Балтийское море. Район Данцига

25 мая 1734 года


Я работал. Оказывал первую медицинскую помощь всем нуждающимся, сортируя их не по чинам, а по сложности ранений. Как оказалось, такие прогрессивные взгляды разделяли не все — куда это простого матроса поперёд офицера? Но обращать внимание на бурчание я не стал. Если не остановить кровь, вовремя не перевязать, ребята могут умереть, а этого я не допущу.

— Ви знает делат? — корабельный лекарь, вместо того, чтобы заниматься ранеными, стоял у меня над душой и смотрел, как я занимаюсь перевязками.

— Займитесь делом. И если русского не знаете, то говорите уже на своем… Немец! — сказал я, не отвлекаясь от задачи и очищая рану матроса тряпкой, смоченной в водке.

Лекарь ушел, но разве же меня оставили в покое?

— Сударь, разве же вы не видите, что мичман Лаптев ранен? Отчего матроса пользуете, а Харитон Прокофьич в ожидании? — это так меня одернуть хотел тот, к которому обращались, как к лейтенанту.

— Будьте и вы так добры, не вмешивайтесь! У мичмана пустяковое ранение. А этот матрос умрет, если ему рану не прочистить да не перевязать, — говорил я.

Я мог бы услышать слова благодарности от матроса, но тот всё равно меня почти не слышал — он жевал усы, силясь не заорать, в то время как я промакивал водкой кровавую рану.

— Но там же дворянин… И что вы себе мните? — всё ещё возмущался лейтенант.

Я понимал, что он старше званием, но… не стал я ему подчиняться. Мне нужен порядок!

— Я не подчиняюсь вам.

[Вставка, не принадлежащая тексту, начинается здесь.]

-- ==== Sys2Proof/Decode.lean ====
section
/-! DEFINITION. Requests as frames carry them (R202, R203): what a kind and a payload spell, and what a
request's kind and payload are. The opcode table gives its rows no bits, so no word spells a
command. -/

namespace Sys2Proof

/-- The opcode table gives no row any bits: a word spells no command. -/
def decodeTableWord (_nbits _w : Nat) : Option Instr := none

namespace Machine

/-! ## Fields -/

/-- The field of `n` bytes at an offset of a payload, more significant byte first (R201). -/
def field (w n : Nat) (p : List Byte) (i : Nat) : BitVec w := BitVec.ofNat w (fromBe ((p.drop i).take n))

def u8 (p : List Byte) (i : Nat) : Byte := field 8 1 p i
def u16 (p : List Byte) (i : Nat) : BitVec 16 := field 16 2 p i
def u24 (p : List Byte) (i : Nat) : BitVec 24 := field 24 3 p i
def u32 (p : List Byte) (i : Nat) : BitVec 32 := field 32 4 p i
def u48 (p : List Byte) (i : Nat) : BitVec 48 := field 48 6 p i

/-- A request whose payload has one allowed length (R203). -/
def fixed (n : Nat) (p : List Byte) (r : Request) : Except Reason Request :=
  if p.length = n then .ok r else .error .badLength

/-! ## WRITE TARIFF (12.3) -/

/-- The number of items in an item set. -/
def itemCount (x : BitVec 16) : Nat :=
  ([0, 1, 2, 3, 4, 5, 6, 7, 8, 9, 10, 11, 12, 13, 14, 15].filter (fun i => x.getLsbD i)).length

/-- The length of a WRITE TARIFF payload with `b` bands and an item set (R203). -/
def tariffLength (b : Nat) (items : BitVec 16) : Nat := 46 + 6 * b + 9 * itemCount items

/-- The tariff that a WRITE TARIFF payload carries. -/
def readTariffWire (p : List Byte) : TariffWire :=
  let b := (u8 p 13).toNat
  { id := u8 p 0
    name := field 96 12 p 1
    bandCount := u8 p 13
    itemSet := u16 p 14
    rates := (List.range 10).map (fun i => u24 p (16 + 3 * i))
    bands := (List.range b).map (fun i => (u24 p (46 + 6 * i), u24 p (46 + 6 * i + 3)))
    items := (List.range (itemCount (u16 p 14))).map (fun i =>
      (u48 p (46 + 6 * b + 9 * i), u24 p (46 + 6 * b + 9 * i + 6))) }

/-- The payload of WRITE TARIFF. -/
def tariffPayload (t : TariffWire) : List Byte :=
  be 1 t.id.toNat ++ be 12 t.name.toNat ++ be 1 t.bandCount.toNat ++ be 2 t.itemSet.toNat
    ++ t.rates.flatMap (fun r => be 3 r.toNat)
    ++ t.bands.flatMap (fun b => be 3 b.1.toNat ++ be 3 b.2.toNat)
    ++ t.items.flatMap (fun i => be 6 i.1.toNat ++ be 3 i.2.toNat)

/-! ## Every request -/

/-- The request that a frame kind and payload spell, or why it is refused before its own checks: a
kind outside 01H to 2FH, or a length the table does not give (R181, R202, R203). -/
def decodeRequest (kind : Byte) (p : List Byte) : Except Reason Request :=
  match kind.toNat with
  | 0x01 => fixed 0 p .identify
  | 0x02 => fixed 5 p (.setParameter (u8 p 0) (u32 p 1))
  | 0x03 => fixed 1 p (.getParameter (u8 p 0))
  | 0x04 => fixed 3 p (.setNoticeMask (u24 p 0))
  | 0x05 => fixed 3 p (.ackNotices (u24 p 0))
  | 0x06 => fixed 0 p .clearAll
  | 0x07 => fixed 4 p (.setClock (u32 p 0))
  | 0x08 => fixed 4 p (.setWatch (u16 p 0) (u16 p 2))
  | 0x09 => fixed 0 p .readSignals
  | 0x0A => fixed 5 p (.setPump (u8 p 0) (u16 p 1) (u16 p 3))
  | 0x0B => fixed 2 p (.setReturnMeter (u16 p 0))
  | 0x0C => fixed 4 p (.declareAddition (u32 p 0))
  | 0x0D => fixed 1 p (.readBalance (u8 p 0))
  | 0x0E => fixed 1 p (.acceptLatch (u8 p 0))
  | 0x0F => fixed 0 p .enterHoleWatch
  | 0x10 => fixed 0 p .leaveHoleWatch
  | 0x11 => fixed 9 p (.registerRod (u48 p 0) (u16 p 6) (u8 p 8))
  | 0x12 => fixed 6 p (.retireRod (u48 p 0))
  | 0x13 => fixed 7 p (.loadSlot (u48 p 0) (u8 p 6))
  | 0x14 => fixed 1 p (.unloadSlot (u8 p 0))
  | 0x15 => fixed 1 p (.placeRod (u8 p 0))
  | 0x16 => fixed 7 p (.readTally (u8 p 0) (u48 p 1))
  | 0x17 => fixed 1 p (.addRod (u8 p 0))
  | 0x18 => fixed 1 p (.removeRod (u8 p 0))
  | 0x19 => fixed 2 p (.startTrip (u8 p 0) (u8 p 1))
  | 0x1A => fixed 0 p .stopTrip
  | 0x1B => fixed 0 p .resume
  | 0x1C => fixed 0 p .abort
  | 0x1D => fixed 4 p (.manualMove (u8 p 0) (u8 p 1) (u16 p 2))
  | 0x1E => fixed 1 p (.diverter (u8 p 0))
  | 0x1F => fixed 0 p .markInterval
  | 0x20 => fixed 7 p (.annotate (u16 p 0) (u8 p 2) (u16 p 3) (u8 p 5) (u8 p 6))
  | 0x21 => fixed 2 p (.readIntervals (u16 p 0))
  | 0x22 => fixed 5 p (.readLog (u32 p 0) (u8 p 4))
  | 0x23 =>
    if 46 ≤ p.length && p.length == tariffLength (u8 p 13).toNat (u16 p 14) then
      .ok (.writeTariff (readTariffWire p))
    else .error .badLength
  | 0x24 => fixed 2 p (.readTariff (u8 p 0) (u8 p 1))
  | 0x25 => fixed 8 p (.openJob (u24 p 0) (u8 p 3) (u32 p 4))
  | 0x26 => fixed 0 p .holdJob
  | 0x27 => fixed 0 p .releaseJob
  | 0x28 => fixed 0 p .declareBreakdown
  | 0x29 => fixed 0 p .endBreakdown
  | 0x2A => fixed 3 p (.addMaterial (u8 p 0) (u16 p 1))
  | 0x2B => fixed 0 p .issueTicket
  | 0x2C => fixed 0 p .closeJob
  | 0x2D => fixed 5 p (.readTicket (u32 p 0) (u8 p 4))
  | 0x2E => fixed 4 p (.collectTicket (u32 p 0))
  | 0x2F => fixed 1 p (.readAccruals (u8 p 0))
  | _ => .error .unknownKind

/-- A request's code and payload (R202). -/
def encodeRequest : Request → Byte × List Byte
  | .identify => (0x01#8, [])
  | .setParameter n v => (0x02#8, be 1 n.toNat ++ be 4 v.toNat)
  | .getParameter n => (0x03#8, be 1 n.toNat)
  | .setNoticeMask k => (0x04#8, be 3 k.toNat)
  | .ackNotices k => (0x05#8, be 3 k.toNat)
  | .clearAll => (0x06#8, [])
  | .setClock t => (0x07#8, be 4 t.toNat)
  | .setWatch sel pat => (0x08#8, be 2 sel.toNat ++ be 2 pat.toNat)
  | .readSignals => (0x09#8, [])
  | .setPump p d e => (0x0A#8, be 1 p.toNat ++ be 2 d.toNat ++ be 2 e.toNat)
  | .setReturnMeter k => (0x0B#8, be 2 k.toNat)
  | .declareAddition v => (0x0C#8, be 4 v.toNat)
  | .readBalance p => (0x0D#8, be 1 p.toNat)
  | .acceptLatch l => (0x0E#8, be 1 l.toNat)
  | .enterHoleWatch => (0x0F#8, [])
  | .leaveHoleWatch => (0x10#8, [])
  | .registerRod x l c => (0x11#8, be 6 x.toNat ++ be 2 l.toNat ++ be 1 c.toNat)
  | .retireRod x => (0x12#8, be 6 x.toNat)
  | .loadSlot x n => (0x13#8, be 6 x.toNat ++ be 1 n.toNat)
  | .unloadSlot n => (0x14#8, be 1 n.toNat)
  | .placeRod d => (0x15#8, be 1 d.toNat)
  | .readTally v x => (0x16#8, be 1 v.toNat ++ be 6 x.toNat)
  | .addRod n => (0x17#8, be 1 n.toNat)
  | .removeRod n => (0x18#8, be 1 n.toNat)
  | .startTrip d n => (0x19#8, be 1 d.toNat ++ be 1 n.toNat)
  | .stopTrip => (0x1A#8, [])
  | .resume => (0x1B#8, [])
  | .abort => (0x1C#8, [])
  | .manualMove f d j => (0x1D#8, be 1 f.toNat ++ be 1 d.toNat ++ be 2 j.toNat)
  | .diverter d => (0x1E#8, be 1 d.toNat)
  | .markInterval => (0x1F#8, [])
  | .annotate i l b r f =>
    (0x20#8, be 2 i.toNat ++ be 1 l.toNat ++ be 2 b.toNat ++ be 1 r.toNat ++ be 1 f.toNat)
  | .readIntervals i => (0x21#8, be 2 i.toNat)
  | .readLog q p => (0x22#8, be 4 q.toNat ++ be 1 p.toNat)
  | .writeTariff t => (0x23#8, tariffPayload t)
  | .readTariff i p => (0x24#8, be 1 i.toNat ++ be 1 p.toNat)
  | .openJob j t d => (0x25#8, be 3 j.toNat ++ be 1 t.toNat ++ be 4 d.toNat)
  | .holdJob => (0x26#8, [])
  | .releaseJob => (0x27#8, [])
  | .declareBreakdown => (0x28#8, [])
  | .endBreakdown => (0x29#8, [])
  | .addMaterial i q => (0x2A#8, be 1 i.toNat ++ be 2 q.toNat)
  | .issueTicket => (0x2B#8, [])
  | .closeJob => (0x2C#8, [])
  | .readTicket t p => (0x2D#8, be 4 t.toNat ++ be 1 p.toNat)
  | .collectTicket t => (0x2E#8, be 4 t.toNat)
  | .readAccruals p => (0x2F#8, be 1 p.toNat)

/-- The frame that carries a request with a tag (R200). -/
def requestFrame (tag : Byte) (r : Request) : Frame :=
  ⟨(encodeRequest r).1, tag, (encodeRequest r).2⟩

end Machine

end Sys2Proof
end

А будете мешать, так прикажу своим солдатам вас сбросить в море, — я зло посмотрел на офицера. — И клянусь, сделаю это!

— Бунтарь! — сказал лейтенант, но обострять не стал, на том ему спасибо.

Нужно было работать быстро и аккуратно. Большинство ранений были пустяшными, но это если только смотреть на них глазами человека из будущего. И, что важно, смотреть, находясь в будущем, с развитой медициной. А вот сейчас… пули входили в плоть, забирая с собой частички одежды, да и моряки — не только что из бани. Вероятность заражения крови очень велика.

Конечно, жгутов не было, и я использовал веревки. Бинтов тоже не было, и я рвал на перевязочный материал в том числе и простыни капитана. Дефремери любил спать в чистой постели. Конечно, нужно было прокипятить тряпки, но времени нет. Уже позже буду смотреть, кто в каком состоянии и, если придется, так и чистить заново.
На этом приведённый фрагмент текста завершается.